Backstory, Estrutura Óssea e Perfil psicológico: desenvolvendo personagens


Pode ser muito arriscado soltar um personagem na história sem conhecer nada sobre ele, mas por outro lado, conhecê-lo em excesso pode dar falsas impressões e tornar o personagem demasiadamente previsível ou unidimensional.

Bons personagens já começam complexos em suas histórias e podem revelar novas facetas ao longa de suas trajetórias. E aí se encontra a complexidade de criar personagens, eles devem ter uma construção lógica, que faça sentido ao público e dialogue com a trama, mas que também possa nos surpreender.

O backstory, ou história pregressa, é uma ferramenta muito popular no desenvolvimento de personagens, mas não explora toda a complexidade que os personagens podem ter.

O breve perfil de personagens no pitch da série Friends.

Boa parte das histórias se baseiam justamente no ato de colocar personagens em situações únicas, as quais eles nunca passaram antes (ou pelo menos não daquela forma), então é inútil acreditar que um backstory excessivamente detalhado vai dar respostas. Backstory é backstory. Deve ser sucinto e trazer informações sine qua non do passado do personagem. Não adianta escrever uma trilogia de história pregressa do seu personagem se isso não for relevante a história que você está contando.
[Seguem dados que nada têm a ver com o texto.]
-- ==== Sys2Proof/Machine/EngIo.lean ====
section
/-! DEFINITION. An engine's I/O space and bit space (R310, R311, R350 to R353), and the instructions that reach them (R319,
R320). -/
namespace Sys2Proof.Machine

/-! I/O space. -/

/-- The host address that word io of engine e's I/O space reaches, and whether the engine owns it, so that no hall pass is
asked; none where the access is not allowed (R350). -/
def ioMap (s : State) (e : Fin 96) (io : Nat) : Option (Nat × Bool) :=
  let own := ownFelts s e.val
  let aper := engB e.val
  if io < 0x80 then some (engB e.val + 4 * io, true)
  else if io < 0x100 then none
  else if io < 0x140 then some (timeB + 4 * (io - 0x100), false)
  else if io < 0x200 then none
  else if io < 0x400 then
    let p := s.fld aper F.ENG_APER_PHASE
    if own.any (fun f => (feltPhases s f).contains p) then some (phsB p + 4 * (io - 0x200), true) else none
  else if io < 0x600 then
    let n := s.fld aper F.ENG_APER_PORT
    match portFelt? s n with
    | none => none
    | some f => if own.contains f then some (pdB n + 4 * (io - 0x400), true) else none
  else if io < 0x640 then
    let g := s.fld aper F.ENG_APER_GAUGE
    if g < 96 then (if own.contains g then some (gauB g + 4 * (io - 0x600), true) else none)
    else if g < 100 then some (gauB g + 4 * (io - 0x600), false) else none
  else if io < 0x1000 then none
  else if io < 0x2000 then some (0x40000 + 4 * (io - 0x1000), false)
  else if io < 0x4000 then some (evtB + 4 * (io - 0x2000), false)
  else if io < 0x10000 then
    let f := (io - 0x4000) / 0x200
    if own.contains f then some (feltB f + 4 * ((io - 0x4000) % 0x200), true) else none
  else none

/-- The mailbox register that an own I/O word names: the mailbox, and whether it is the OUT register (R353). -/
def ioMailbox (io : Nat) : Option (Nat × Bool) :=
  if 0x70 ≤ io ∧ io < 0x78 then some ((io - 0x70) / 2, io % 2 == 1) else none

/-- An engine reads a word of its I/O space; none: ACCESS. -/
def ioRead (s : State) (e : Fin 96) (io : Nat) : Option (Word × State) :=
  match ioMailbox io with
  | some (k, out) => some (if out then (0#32, s) else mbxPop s e.val k)
  | none =>
    match ioMap s e io with
    | none => none
    | some (a, own) =>
      match regRow a with
      | none => none
      | some r => if own || passOk s (.engine e) false a then some (regRead (.engine e) a r s) else none

/-- No hall pass is asked of an engine's write to a word that it owns; of an ENG_MPU register it is, as of every master, until
LOCK leaves the word to the fault context alone (R350, R357). -/
def ioWriteOwn (s : State) (e : Fin 96) (io : Nat) (own : Bool) : Bool :=
  own && (!decide (R.ENG_MPU_BASE ≤ 4 * io ∧ 4 * io ≤ R.ENG_MPU_CTRL) || s.flag (engB e.val) F.ENG_MPU_CTRL_LOCK)

/-- An engine writes a word of its I/O space; none: ACCESS. -/
def ioWrite (s : State) (e : Fin 96) (io : Nat) (v : Word) : Option State :=
  match ioMailbox io with
  | some (k, out) => some (if out then mbxPush s e.val (4 + k) v else s)
  | none =>
    match ioMap s e io with
    | none => none
    | some (a, own) =>
      let r := regWrite (.engine e) (ioWriteOwn s e io own) a v s
      if r.2 then some r.1 else none

/-- The I/O word that IN and OUT address (R319). -/
def ioAddr (x : EngCtx) (ra : BitVec 5) (imm : BitVec 16) : Nat := ((x.reg ra).toNat + imm.toNat) % 65536

/-- IN (R319): FADDR is the I/O word (R337). -/
def engIn (s : State) (e : Fin 96) (rd ra : BitVec 5) (imm : BitVec 16) : State :=
  engIssue s e.val (fun s c =>
    let io := ioAddr (s.ctx e.val c) ra imm
    match ioRead s e io with
    | none => .fault 4 io
    | some (w, s1) => .done (s1.setCtx e.val c ((s1.ctx e.val c).setReg rd w)))

/-- OUT (R319). -/
def engOut (s : State) (e : Fin 96) (rs ra : BitVec 5) (imm : BitVec 16) : State :=
  engIssue s e.val (fun s c =>
    let x := s.ctx e.val c
    let io := ioAddr x ra imm
    match ioWrite s e io (x.reg rs) with
    | none => .fault 4 io
    | some s1 => .done s1)

/-! Bit space (R311, R351, R352). -/

/-- Some enabled event of a pair of event and enable registers stands. -/
def anyEvent (s : State) (evt en : Nat) : Bool := (s.rd evt &&& s.rd en) != 0#32

/-- An engine reads a bit of its bit space; none: ACCESS. -/
def bitRead (s : State) (e b : Nat) : Option Bool :=
  if b < 0x400 then some ((s.engine e).bits.contains b)
  else if b < 0x580 then
    let f := (b - 0x400) / 4
    if !(ownFelts s e).contains f then none
    else
      let k := (b - 0x400) % 4
      some (if k = 0 then s.flag (feltB f) F.FELT_STATUS_IN_REG
        else if k = 1 then anyEvent s (feltB f + R.FELT_EVT) (feltB f + R.FELT_EVT_EN)
        else if k = 2 then s.flag (feltB f) F.FELT_STATUS_ALLOW_LIM
        else s.flag (feltB f) F.FELT_CTRL_EN)
  else if b < 0x640 then
    let p := b - 0x580
    if (ownFelts s e).any (fun f => (feltPhases s f).contains p) then some (phsLatched s p || phsTripped s p) else none
  else if b < 0x700 then
    let n := (b - 0x640) / 4
    match portFelt? s n with
    | none => none
    | some f =>
      if !(ownFelts s e).contains f then none
      else
        let k := (b - 0x640) % 4
        some (if k = 0 then attached s n
          else if k = 1 then fget (pdStatusWord s n) F.PD_STATUS_PD == 2
          else if k = 2 then anyEvent s (pdB n + R.PD_EVT) (pdB n + R.PD_EVT_EN)
          else s.flag (pdB n) F.PD_CTRL_EN)
  else if b < 0x800 then some false
  else if b < 0xC00 then some (trigBit s e b)
  else none

/-- Write the EN bit of a control register as a write of that register with its other fields as they stand (R351). -/
def writeEn (s : State) (e : Fin 96) (a : Nat) (v : Bool) : Option State :=
  let w := BitVec.ofNat 32 (setBits (s.rd a).toNat 0 0 (b2n v))
  let r := regWrite (.engine e) true a w s
  if r.2 then some r.1 else none

/-- An engine writes a bit of its bit space; none: ACCESS. A 1 into a task input's flag is an event that passes no gate, a 0
clears a trigger and takes one from a count (R387). -/
def bitWrite (s : State) (e : Fin 96) (b : Nat) (v : Bool) : Option State :=
  let x := s.engine e.val
  if b < 0x400 then
    some (s.setEngine e.val { x with bits := if v then setAdd x.bits b else setDel x.bits b })
  else if b < 0x580 then
    let f := (b - 0x400) / 4
    if (ownFelts s e.val).contains f ∧ (b - 0x400) % 4 = 3 then writeEn s e (feltB f + R.FELT_CTRL) v else none
  else if b < 0x640 then none
  else if b < 0x700 then
    let n := (b - 0x640) / 4
    match portFelt? s n with
    | none => none
    | some f =>
      if (ownFelts s e.val).contains f ∧ (b - 0x640) % 4 = 3 then writeEn s e (pdB n + R.PD_CTRL) v else none
  else if b < 0x800 then none
  else if b < 0x900 then
    let i := b - 0x800
    let base := evtB + 16 * i
    let kind := s.fld base F.EVT_TIN_CFG_KIND
    if v then some (tinEvents s i 1 kind false)
    else if kind = 1 then some (s.setFld base F.EVT_TIN_CNT_COUNT (s.fld base F.EVT_TIN_CNT_COUNT - 1))
    else some { s with tinFlags := setDel s.tinFlags i }
  else if b < 0x908 then none
  else if b < 0x910 then some (s.setEngine e.val { x with sw := setBits x.sw (b - 0x908) (b - 0x908) (b2n v) })
  else if b < 0x930 then some { s with dmaDone := if v then setAdd s.dmaDone (b - 0x910) else setDel s.dmaDone (b - 0x910) }
  else none

/-- The bit that BTST, BSET, BCLR, BTGL and BWR address (R319). -/
def bitAddr (x : EngCtx) (ra : BitVec 5) (imm : BitVec 12) : Nat := ((x.reg ra).toNat + imm.toNat) % 4096

/-- BTST (R319). -/
def engBtst (s : State) (e : Fin 96) (ra rd : BitVec 5) (imm : BitVec 12) : State :=
  engIssue s e.val (fun s c =>
    let x := s.ctx e.val c
    let b := bitAddr x ra imm
    match bitRead s e.val b with
    | none => .fault 4 b
    | some v => .done (s.setCtx e.val c (x.setReg rd (boolWord v))))

/-- BSET, BCLR, BTGL and BWR (R319): f gives the new bit from the context and the bit as it stands. -/
def engBit (s : State) (e : Fin 96) (ra : BitVec 5) (imm : BitVec 12) (f : EngCtx → Bool → Bool) : State :=
  engIssue s e.val (fun s c =>
    let x := s.ctx e.val c
    let b := bitAddr x ra imm
    match bitRead s e.val b with
    | none => .fault 4 b
    | some v =>
      match bitWrite s e b (f x v) with
      | none => .fault 4 b
      | some s1 => .done s1)

/-- BB (R320). -/
def engBb (s : State) (e : Fin 96) (badr : BitVec 12) (sense : Bool) (off : BitVec 13) : State :=
  engIssue s e.val (fun s c =>
    match bitRead s e.val badr.toNat with
    | none => .fault 4 badr.toNat
    | some v =>
      let x := s.ctx e.val c
      .done (s.setCtx e.val c (if v = sense then x.branch off else x)))

end Sys2Proof.Machine
end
"Muitos escritores cometem o erro de incluir muitas informações de backstory. Através do uso de flashbacks, voice-overs, sequências de sonhos, eles sobrecarregam o roteiro com informações sobre o passado, em vez de se concentrarem no presente. O que é dramático é o presente - o agora.". -Linda Seger em Como Criar Personagens Inesquecíveis

Não é necessário fazer uma biografia dizendo que seu personagem fez uma cirurgia do apêndice aos 13 anos de idade se isso não estiver diretamente ligado com a sua trama. Sendo trazidos ou não para dentro da narrativa do filme, os backstorys mais eficientes de alguma forma ressoam em sua história e em seu personagem no agora. É só dentro do espaço-tempo da história que o personagem habita.

O backstory de Clarice Starling em O Silêncio dos Inocentes é tão importante para entendermos sua personagem que dá nome ao filme (em inglês, O silêncio dos Cordeiros). Ele é inserido naturalmente dentro da história por conta de dinâmica de troca de informações que Hannibal estabelece com ela, fosse introduzido de outra forma correria o risco de soar forçoso. A tentativa de salvar pelo menos um dos cordeiros é a melhor representação da coragem, doação e heroísmo de Clarice, características essenciais para entendermos sua dedicação e entrega no caso que investiga.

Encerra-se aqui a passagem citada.